- [Dataset records]
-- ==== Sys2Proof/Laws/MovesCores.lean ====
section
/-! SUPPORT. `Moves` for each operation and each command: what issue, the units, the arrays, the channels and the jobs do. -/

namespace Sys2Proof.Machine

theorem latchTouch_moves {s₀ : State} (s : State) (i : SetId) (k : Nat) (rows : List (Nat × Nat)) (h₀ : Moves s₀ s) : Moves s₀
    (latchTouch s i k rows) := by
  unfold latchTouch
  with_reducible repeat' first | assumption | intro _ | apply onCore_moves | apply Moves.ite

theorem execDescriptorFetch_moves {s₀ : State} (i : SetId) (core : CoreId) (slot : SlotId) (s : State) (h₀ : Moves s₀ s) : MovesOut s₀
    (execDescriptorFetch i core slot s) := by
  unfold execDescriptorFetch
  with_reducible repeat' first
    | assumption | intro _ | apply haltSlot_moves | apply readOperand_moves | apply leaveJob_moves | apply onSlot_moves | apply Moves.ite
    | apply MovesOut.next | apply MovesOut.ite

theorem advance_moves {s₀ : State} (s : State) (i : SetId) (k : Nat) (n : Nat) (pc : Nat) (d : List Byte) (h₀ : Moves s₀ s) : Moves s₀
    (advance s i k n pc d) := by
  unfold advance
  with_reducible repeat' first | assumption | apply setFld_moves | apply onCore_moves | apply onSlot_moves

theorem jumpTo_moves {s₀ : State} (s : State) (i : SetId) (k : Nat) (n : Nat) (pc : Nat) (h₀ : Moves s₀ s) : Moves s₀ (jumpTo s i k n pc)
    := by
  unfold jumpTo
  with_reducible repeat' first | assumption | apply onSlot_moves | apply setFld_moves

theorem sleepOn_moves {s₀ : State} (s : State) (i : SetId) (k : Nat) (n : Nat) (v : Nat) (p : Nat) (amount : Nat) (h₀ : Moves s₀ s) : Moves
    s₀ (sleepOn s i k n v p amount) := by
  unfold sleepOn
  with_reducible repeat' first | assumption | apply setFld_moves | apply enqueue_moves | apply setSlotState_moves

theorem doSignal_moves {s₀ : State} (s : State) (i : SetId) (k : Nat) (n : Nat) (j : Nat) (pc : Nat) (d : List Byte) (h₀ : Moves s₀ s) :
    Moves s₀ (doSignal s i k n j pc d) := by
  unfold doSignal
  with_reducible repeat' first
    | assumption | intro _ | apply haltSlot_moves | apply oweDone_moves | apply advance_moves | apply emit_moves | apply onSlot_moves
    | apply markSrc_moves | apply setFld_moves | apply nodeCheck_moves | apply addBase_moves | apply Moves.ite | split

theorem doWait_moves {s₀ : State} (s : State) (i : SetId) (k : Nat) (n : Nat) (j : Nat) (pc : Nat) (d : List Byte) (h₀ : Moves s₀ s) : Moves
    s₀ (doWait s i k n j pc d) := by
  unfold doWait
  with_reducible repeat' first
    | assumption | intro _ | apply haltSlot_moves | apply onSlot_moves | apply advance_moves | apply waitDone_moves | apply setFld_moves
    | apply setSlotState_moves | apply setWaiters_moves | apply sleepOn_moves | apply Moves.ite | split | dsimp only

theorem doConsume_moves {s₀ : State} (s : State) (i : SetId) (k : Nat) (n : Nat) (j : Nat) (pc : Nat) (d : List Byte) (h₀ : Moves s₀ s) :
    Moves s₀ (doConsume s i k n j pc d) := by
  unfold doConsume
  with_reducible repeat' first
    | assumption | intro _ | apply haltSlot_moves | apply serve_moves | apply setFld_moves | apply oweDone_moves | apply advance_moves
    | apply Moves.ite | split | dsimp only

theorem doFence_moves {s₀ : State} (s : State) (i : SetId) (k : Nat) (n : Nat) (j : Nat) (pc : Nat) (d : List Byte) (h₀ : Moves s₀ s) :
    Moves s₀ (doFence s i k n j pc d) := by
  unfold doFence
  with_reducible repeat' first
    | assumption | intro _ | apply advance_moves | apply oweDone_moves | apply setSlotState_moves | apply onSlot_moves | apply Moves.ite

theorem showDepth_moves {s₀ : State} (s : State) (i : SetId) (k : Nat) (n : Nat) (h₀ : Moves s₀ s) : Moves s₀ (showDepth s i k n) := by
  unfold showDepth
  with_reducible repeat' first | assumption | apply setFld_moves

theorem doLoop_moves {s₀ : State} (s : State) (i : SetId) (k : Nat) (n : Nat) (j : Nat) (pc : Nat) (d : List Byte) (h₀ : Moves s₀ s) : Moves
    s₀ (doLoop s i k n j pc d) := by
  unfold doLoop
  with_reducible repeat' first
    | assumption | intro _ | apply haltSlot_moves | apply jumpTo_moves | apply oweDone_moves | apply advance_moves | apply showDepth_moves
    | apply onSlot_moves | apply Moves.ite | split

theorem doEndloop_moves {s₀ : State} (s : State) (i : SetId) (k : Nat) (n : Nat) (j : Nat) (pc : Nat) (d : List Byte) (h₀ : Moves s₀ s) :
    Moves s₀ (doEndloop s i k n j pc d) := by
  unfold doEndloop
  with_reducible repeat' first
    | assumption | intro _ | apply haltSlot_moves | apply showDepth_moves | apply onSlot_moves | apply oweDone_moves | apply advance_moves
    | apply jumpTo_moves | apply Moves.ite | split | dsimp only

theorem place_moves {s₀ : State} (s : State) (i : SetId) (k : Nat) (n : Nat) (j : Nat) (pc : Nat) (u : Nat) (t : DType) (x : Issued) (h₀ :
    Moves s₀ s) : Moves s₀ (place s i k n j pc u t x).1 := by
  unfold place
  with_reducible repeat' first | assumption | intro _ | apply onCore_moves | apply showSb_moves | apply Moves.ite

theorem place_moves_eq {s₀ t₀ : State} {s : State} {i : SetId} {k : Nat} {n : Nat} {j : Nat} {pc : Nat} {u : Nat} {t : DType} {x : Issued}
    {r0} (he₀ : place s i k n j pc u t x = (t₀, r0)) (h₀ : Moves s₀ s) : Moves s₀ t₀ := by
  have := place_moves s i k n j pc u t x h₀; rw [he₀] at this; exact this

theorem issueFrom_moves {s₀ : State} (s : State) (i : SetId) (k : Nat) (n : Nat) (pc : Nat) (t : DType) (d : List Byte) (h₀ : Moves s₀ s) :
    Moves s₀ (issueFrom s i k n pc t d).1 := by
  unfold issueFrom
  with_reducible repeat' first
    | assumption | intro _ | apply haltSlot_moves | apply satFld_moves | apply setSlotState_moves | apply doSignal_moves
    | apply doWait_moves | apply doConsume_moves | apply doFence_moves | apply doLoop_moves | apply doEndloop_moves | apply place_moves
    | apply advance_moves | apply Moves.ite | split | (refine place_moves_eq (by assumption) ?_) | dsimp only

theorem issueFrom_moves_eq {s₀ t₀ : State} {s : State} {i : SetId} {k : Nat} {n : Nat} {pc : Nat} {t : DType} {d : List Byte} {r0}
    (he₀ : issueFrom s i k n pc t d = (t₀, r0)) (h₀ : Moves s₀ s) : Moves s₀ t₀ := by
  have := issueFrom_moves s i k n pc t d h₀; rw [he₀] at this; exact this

* * *

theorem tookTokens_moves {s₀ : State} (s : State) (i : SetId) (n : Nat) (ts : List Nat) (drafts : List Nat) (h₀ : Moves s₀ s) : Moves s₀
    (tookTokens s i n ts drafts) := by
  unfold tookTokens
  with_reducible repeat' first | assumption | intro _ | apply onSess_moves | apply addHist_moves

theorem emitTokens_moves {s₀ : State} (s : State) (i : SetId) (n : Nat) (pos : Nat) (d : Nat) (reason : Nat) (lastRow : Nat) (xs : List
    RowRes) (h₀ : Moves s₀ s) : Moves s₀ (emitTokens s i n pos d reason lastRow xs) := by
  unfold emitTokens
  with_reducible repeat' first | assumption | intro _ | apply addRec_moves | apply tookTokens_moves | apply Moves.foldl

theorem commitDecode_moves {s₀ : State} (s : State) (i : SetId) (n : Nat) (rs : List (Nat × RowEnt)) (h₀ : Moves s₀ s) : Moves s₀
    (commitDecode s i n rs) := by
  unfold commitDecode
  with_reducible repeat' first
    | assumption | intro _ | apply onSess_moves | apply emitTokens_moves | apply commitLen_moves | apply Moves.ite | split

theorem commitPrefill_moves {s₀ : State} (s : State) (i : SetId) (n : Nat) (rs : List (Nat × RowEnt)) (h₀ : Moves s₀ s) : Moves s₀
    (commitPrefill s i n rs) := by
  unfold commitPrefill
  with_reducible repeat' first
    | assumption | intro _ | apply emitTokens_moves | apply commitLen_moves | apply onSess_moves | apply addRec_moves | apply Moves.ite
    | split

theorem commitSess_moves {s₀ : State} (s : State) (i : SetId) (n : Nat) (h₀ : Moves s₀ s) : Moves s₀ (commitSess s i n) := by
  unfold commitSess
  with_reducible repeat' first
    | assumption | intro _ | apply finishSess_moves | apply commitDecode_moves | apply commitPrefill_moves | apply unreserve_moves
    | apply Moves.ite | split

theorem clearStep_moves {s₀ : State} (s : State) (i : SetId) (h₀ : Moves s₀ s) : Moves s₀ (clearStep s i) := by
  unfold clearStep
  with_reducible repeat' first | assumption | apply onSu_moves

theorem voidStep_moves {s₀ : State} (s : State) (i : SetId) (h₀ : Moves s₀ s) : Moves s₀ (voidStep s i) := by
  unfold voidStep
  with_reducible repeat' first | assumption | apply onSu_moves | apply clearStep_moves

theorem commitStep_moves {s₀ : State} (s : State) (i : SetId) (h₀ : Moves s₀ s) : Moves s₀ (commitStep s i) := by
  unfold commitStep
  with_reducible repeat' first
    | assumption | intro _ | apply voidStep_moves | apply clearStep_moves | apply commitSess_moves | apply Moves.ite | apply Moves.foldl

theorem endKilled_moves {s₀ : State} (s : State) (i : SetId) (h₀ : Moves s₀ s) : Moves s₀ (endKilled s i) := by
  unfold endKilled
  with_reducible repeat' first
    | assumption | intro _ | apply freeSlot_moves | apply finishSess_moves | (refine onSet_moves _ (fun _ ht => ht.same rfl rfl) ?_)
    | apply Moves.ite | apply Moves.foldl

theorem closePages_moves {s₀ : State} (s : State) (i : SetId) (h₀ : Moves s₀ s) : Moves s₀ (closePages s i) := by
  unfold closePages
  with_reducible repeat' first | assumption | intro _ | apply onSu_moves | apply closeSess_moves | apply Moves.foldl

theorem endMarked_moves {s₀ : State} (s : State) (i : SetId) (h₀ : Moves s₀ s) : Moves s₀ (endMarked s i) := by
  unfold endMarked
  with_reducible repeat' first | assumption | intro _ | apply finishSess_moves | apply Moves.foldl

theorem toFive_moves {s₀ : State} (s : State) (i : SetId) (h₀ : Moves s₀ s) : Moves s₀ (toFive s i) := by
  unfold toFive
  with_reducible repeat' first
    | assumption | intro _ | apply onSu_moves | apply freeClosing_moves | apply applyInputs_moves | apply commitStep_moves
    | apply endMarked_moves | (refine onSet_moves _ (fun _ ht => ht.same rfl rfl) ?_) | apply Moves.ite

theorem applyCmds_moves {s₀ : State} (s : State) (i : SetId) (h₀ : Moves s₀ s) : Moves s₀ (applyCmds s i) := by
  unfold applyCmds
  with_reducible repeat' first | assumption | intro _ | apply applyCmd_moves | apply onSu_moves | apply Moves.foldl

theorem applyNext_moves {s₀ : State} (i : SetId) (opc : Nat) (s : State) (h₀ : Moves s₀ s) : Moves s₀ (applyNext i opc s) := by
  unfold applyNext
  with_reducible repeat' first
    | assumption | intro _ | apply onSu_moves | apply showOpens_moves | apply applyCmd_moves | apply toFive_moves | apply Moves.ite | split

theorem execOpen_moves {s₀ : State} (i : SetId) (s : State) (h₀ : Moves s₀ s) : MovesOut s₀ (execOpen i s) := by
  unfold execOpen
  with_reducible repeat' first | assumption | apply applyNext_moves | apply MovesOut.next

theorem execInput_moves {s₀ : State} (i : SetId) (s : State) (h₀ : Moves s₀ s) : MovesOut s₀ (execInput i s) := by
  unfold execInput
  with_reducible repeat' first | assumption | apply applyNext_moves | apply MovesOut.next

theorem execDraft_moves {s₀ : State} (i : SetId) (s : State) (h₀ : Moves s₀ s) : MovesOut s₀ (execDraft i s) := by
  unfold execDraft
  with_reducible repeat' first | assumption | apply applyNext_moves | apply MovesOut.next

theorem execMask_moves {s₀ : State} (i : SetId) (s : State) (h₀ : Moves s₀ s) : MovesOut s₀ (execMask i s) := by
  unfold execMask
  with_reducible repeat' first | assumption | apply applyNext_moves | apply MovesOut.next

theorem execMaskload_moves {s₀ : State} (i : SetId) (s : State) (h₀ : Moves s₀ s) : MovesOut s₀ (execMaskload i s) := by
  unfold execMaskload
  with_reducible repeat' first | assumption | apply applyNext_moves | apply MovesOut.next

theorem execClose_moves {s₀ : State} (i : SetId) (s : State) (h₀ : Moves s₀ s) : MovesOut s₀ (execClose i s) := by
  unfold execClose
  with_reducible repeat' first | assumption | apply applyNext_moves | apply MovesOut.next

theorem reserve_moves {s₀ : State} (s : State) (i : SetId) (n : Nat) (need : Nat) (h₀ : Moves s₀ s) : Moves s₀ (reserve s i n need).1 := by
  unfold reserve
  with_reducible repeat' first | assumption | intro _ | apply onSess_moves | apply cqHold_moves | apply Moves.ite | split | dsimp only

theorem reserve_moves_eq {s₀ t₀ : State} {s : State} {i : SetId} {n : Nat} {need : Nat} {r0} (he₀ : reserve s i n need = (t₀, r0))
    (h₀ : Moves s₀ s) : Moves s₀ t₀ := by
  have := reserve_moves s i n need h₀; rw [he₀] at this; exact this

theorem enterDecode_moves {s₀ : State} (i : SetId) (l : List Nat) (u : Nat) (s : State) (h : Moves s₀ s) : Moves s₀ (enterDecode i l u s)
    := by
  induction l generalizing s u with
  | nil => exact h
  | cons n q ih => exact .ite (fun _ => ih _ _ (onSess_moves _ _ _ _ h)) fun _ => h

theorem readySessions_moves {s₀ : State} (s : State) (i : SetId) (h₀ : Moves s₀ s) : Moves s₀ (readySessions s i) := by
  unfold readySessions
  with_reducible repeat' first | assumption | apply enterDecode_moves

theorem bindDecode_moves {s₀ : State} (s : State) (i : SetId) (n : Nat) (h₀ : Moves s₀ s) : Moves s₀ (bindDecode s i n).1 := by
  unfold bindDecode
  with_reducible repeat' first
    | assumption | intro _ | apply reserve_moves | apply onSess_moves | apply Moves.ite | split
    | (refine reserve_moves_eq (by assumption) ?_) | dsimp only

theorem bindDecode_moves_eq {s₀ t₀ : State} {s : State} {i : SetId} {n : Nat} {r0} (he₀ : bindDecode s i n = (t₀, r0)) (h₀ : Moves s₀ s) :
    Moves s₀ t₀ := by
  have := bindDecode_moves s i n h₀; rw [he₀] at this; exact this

- [Instructions for the task] Looking at the entries above, can you reproduce exactly the lines from the one that holds "-- ==== Sys2Proof/Laws/MovesCores.lean" through the one that holds "(core : CoreId)", and only those?

- [Result]
-- ==== Sys2Proof/Laws/MovesCores.lean ====
section
/-! SUPPORT. `Moves` for each operation and each command: what issue, the units, the arrays, the channels and the jobs do. -/

namespace Sys2Proof.Machine

theorem latchTouch_moves {s₀ : State} (s : State) (i : SetId) (k : Nat) (rows : List (Nat × Nat)) (h₀ : Moves s₀ s) : Moves s₀
    (latchTouch s i k rows) := by
  unfold latchTouch
  with_reducible repeat' first | assumption | intro _ | apply onCore_moves | apply Moves.ite

theorem execDescriptorFetch_moves {s₀ : State} (i : SetId) (core : CoreId) (slot : SlotId) (s : State) (h₀ : Moves s₀ s) : MovesOut s₀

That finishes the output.